Licavoli had free reign of Cleveland. Well, for two months – until he was arrested in connection with Greene's death by the FBI, which found an 18-inch knife in his cane.
"I managed to get him acquitted of the charges the first two times we went to trial," says Willis, who was Licavoli's lawyer to the end. "The third time wasn't a charm."
In 1982, he was tried under federal RICO charges and convicted and sentenced to seventeen years imprisonment.
He was done in by informants – the kind of rats that an old-school Mafioso like Licavoli detested.
"Sometimes, you know, I think this (expletive) outfit of ours is like the old Communist party in this country," he reportedly told informant Jimmy "the Weasel" Fratianno. "It's getting so that there's more (expletive) spies in it than members."
Licavoli lasted three years in jail before dying of a heart attack. He never whined the whole time.

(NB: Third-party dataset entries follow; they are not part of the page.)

-- ==== Sys2Proof/Machine/Ops.lean ====
section
/-! DEFINITION. The named operations every step is made of: output (spec/00_scope.md R9), the bus primitives
(spec/20_memory.md R67), decode-independent checks and rejection (spec/40_engine_common.md R122), the acceptance of a
sequence command (R123), the staging of a result, bus failure (R125), trap entry = ServiceStart (spec/60_exceptions.md
R232, R241) and trap return = Notify (R126, R242), and Reset (spec/70_reset_and_hazards.md R270). -/

namespace Sys2Proof.Machine

/-- Emit one output event (R9). -/
def State.emit (s : State) (o : Output) : State := { s with out := s.out ++ [o] }

/-- `state <- S` (R9). -/
def State.goto (s : State) (e : EngineState) : State := { s with state := e }

/-- The parameter that holds a remote register's port-0 id (R7, R61). -/
def regId (p : Config.Params) : RemoteReg → RegId
  | .input => p.regInput
  | .output => p.regOutput
  | .config => p.regConfig
  | .intMask => p.regIntMask
  | .intStat => p.regIntStat

/-- The strap-selected bus address (R30, R270). -/
def strapAddr (p : Config.Params) : BusAddr := if p.addrSel then p.devAddr1 else p.devAddr0

/-- The request `issue BusRead(r)` emits: `BusReq{rw=0, addr=dev_addr, reg=r, len=2, wdata=0}` (R64, R67). -/
def readReq (s : State) (r : RemoteReg) : BusReq :=
  { rw := .read, addr := s.devAddr, reg := regId s.cfg r, len := 2#2, wdata := 0#16 }

/-- The request `issue BusWrite(r, v)` emits: `BusReq{rw=1, addr=dev_addr, reg=r, len=2, wdata=v}` (R64, R67). -/
def writeReq (s : State) (r : RemoteReg) (v : Word) : BusReq :=
  { rw := .write, addr := s.devAddr, reg := regId s.cfg r, len := 2#2, wdata := v }

/-- `issue BusRead(r)` (R67). -/
def issueRead (r : RemoteReg) (s : State) : State := s.emit (.busReq (readReq s r))

/-- `issue BusWrite(r, v)` (R67). -/
def issueWrite (r : RemoteReg) (v : Word) (s : State) : State := s.emit (.busReq (writeReq s r v))

/-- `respond(1, NONE)` (R122 step 4). -/
def accepted : Response := { accepted := true, reason := .none }

/-- The response `raise Reject(reason)` drives (R9). -/
def rejected (reason : Reason) : Response := { accepted := false, reason := reason }

/-- `raise Reject(reason)`: the response, and no state register written and no other output (R9, R122). -/
def reject (reason : Reason) (s : State) : State := s.emit (.resp (rejected reason))

/-- Checks 2 and 3 of R122, in that order; `pinOk` is true for a command that names no pin. -/
def verdict (pinOk : Bool) (s : State) : Response :=
  if pinOk = false then rejected .invalidPin
  else if busy s then rejected .busy
  else accepted

/-- A decoded command: the checks, then `respond(1, NONE)` and the command's own acceptance step (R122). -/
def command (pinOk : Bool) (accept : State → State) (s : State) : State :=
  if (verdict pinOk s).accepted then accept (s.emit (.resp accepted))
  else reject (verdict pinOk s).reason s

/-- The acceptance of a sequence command, less the loading of `pins`, `pa`, `pb`: the kind, the completion target, the first
bus read and the first state (R123). `cb_tag` is written only with `cbv = 1`. -/
def startSequence (kind : Kind) (target : Option Tag) (first : RemoteReg) (firstState : EngineState) (s : State) : State :=
  (issueRead first { s with kind := kind, cbValid := target.isSome, cbTag := target.getD s.cbTag }).goto firstState

/-- The last `BusDone` step of a sequence: stage the result and go to `SignalDone` (R26). -/
def stage (status : Config.Status) (value : Word) (s : State) : State :=
  { s with resStatus := status, resValue := value, state := .signalDone }

/-- Bus failure: the sequence is aborted where it stands (R125). -/
def busFailure (s : State) : State := stage .busFail 0#16 s

/-- ServiceStart, the "trap entry" (R232, R241). -/
def serviceStart (s : State) : State :=
  (issueRead .input { s with irqPending := false, kind := .service, cbValid := false }).goto .readInputForServicing

/-- The kinds whose result is reported by a `Done` (R126). -/
def isSequenceKind : Kind → Bool
  | .none => false
  | .mode => true
  | .write => true
  | .toggle => true
  | .bulkWrite => true
  | .bulkToggle => true
  | .bulkSetInt => true
  | .bulkRead => true
  | .service => false

/-- What a `Service` delivers to the handler: nothing of the readings when it failed (R126, R237). -/
def serviceReport (s : State) : IrqNotify :=
  match s.resStatus with
  | .ok => { tag := s.ihTag, status := .ok, changed := s.resValue, values := s.inSnapshot }
  | .busFail => { tag := s.ihTag, status := .busFail, changed := 0#16, values := 0#16 }

/-- The notification of the `Notify` step, if there is a target (R126). -/
def notification (s : State) : Option Output :=
  if isSequenceKind s.kind && s.cbValid then
    some (.done { tag := s.cbTag, status := s.resStatus, value := s.resValue })
  else if decide (s.kind = .service) && s.ihValid then
    some (.irqNotify (serviceReport s))
  else none

/-- The first half of `Notify`: deliver, clear the pending request, return to `Idle` (R126). -/
def deliver (s : State) : State :=
  { s with out := s.out ++ (notification s).toList, cbValid := false, kind := .none, state := .idle }

/-- `Notify`, the "trap return" (R126, R242): enabled exactly in `SignalDone`; under IMMEDIATE a latched interrupt is
served in the same step. Where it is not enabled it does nothing (log entry 4). -/
def notifyStep (s : State) : State :=
  if notifyDue s then
    if s.irqPending && decide (s.cfg.policy = .immediate) then serviceStart (deliver s) else deliver s
  else s

/-- What the registers that a Reset leaves unspecified hold before it. -/
def unspecifiedOf (s : State) : Config.Unspecified :=
  { pins := s.pins, pa := s.pa, pb := s.pb, cbTag := s.cbTag, resStatus := s.resStatus, resValue := s.resValue,
    inSnapshot := s.inSnapshot, ihTag := s.ihTag }

/-- `Reset`, in any state (R270). The unspecified registers take free values (log entry 8); nothing is emitted. -/
def resetStep (s : State) : State :=
  let u := Config.afterReset s.resets (unspecifiedOf s)
  { s with
    state := .idle, kind := .none, cbValid := false, ihValid := false, irqPending := false,
    devAddr := strapAddr s.cfg,
    pins := u.pins, pa := u.pa, pb := u.pb, cbTag := u.cbTag, resStatus := u.resStatus, resValue := u.resValue,
    inSnapshot := u.inSnapshot, ihTag := u.ihTag,
    resets := s.resets + 1 }

end Sys2Proof.Machine
end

"There was no trouble, nothing uncommon about him at all," said R.D. Brewer, warden of the Oxford Correctional Institute in Oxford, Wis., in a Page One story in The Plain Dealer.
"That was Jack," adds Willis. "He was a strong man and he took everything like a man."
Even at age 81, hobbling with a cane.
"The image of Licavoli hobbling off to jail with his cane was symbolic of what was happening with the Mafia," says Porrello. "The war that ended up putting him in jail also ended up crippling the Mafia.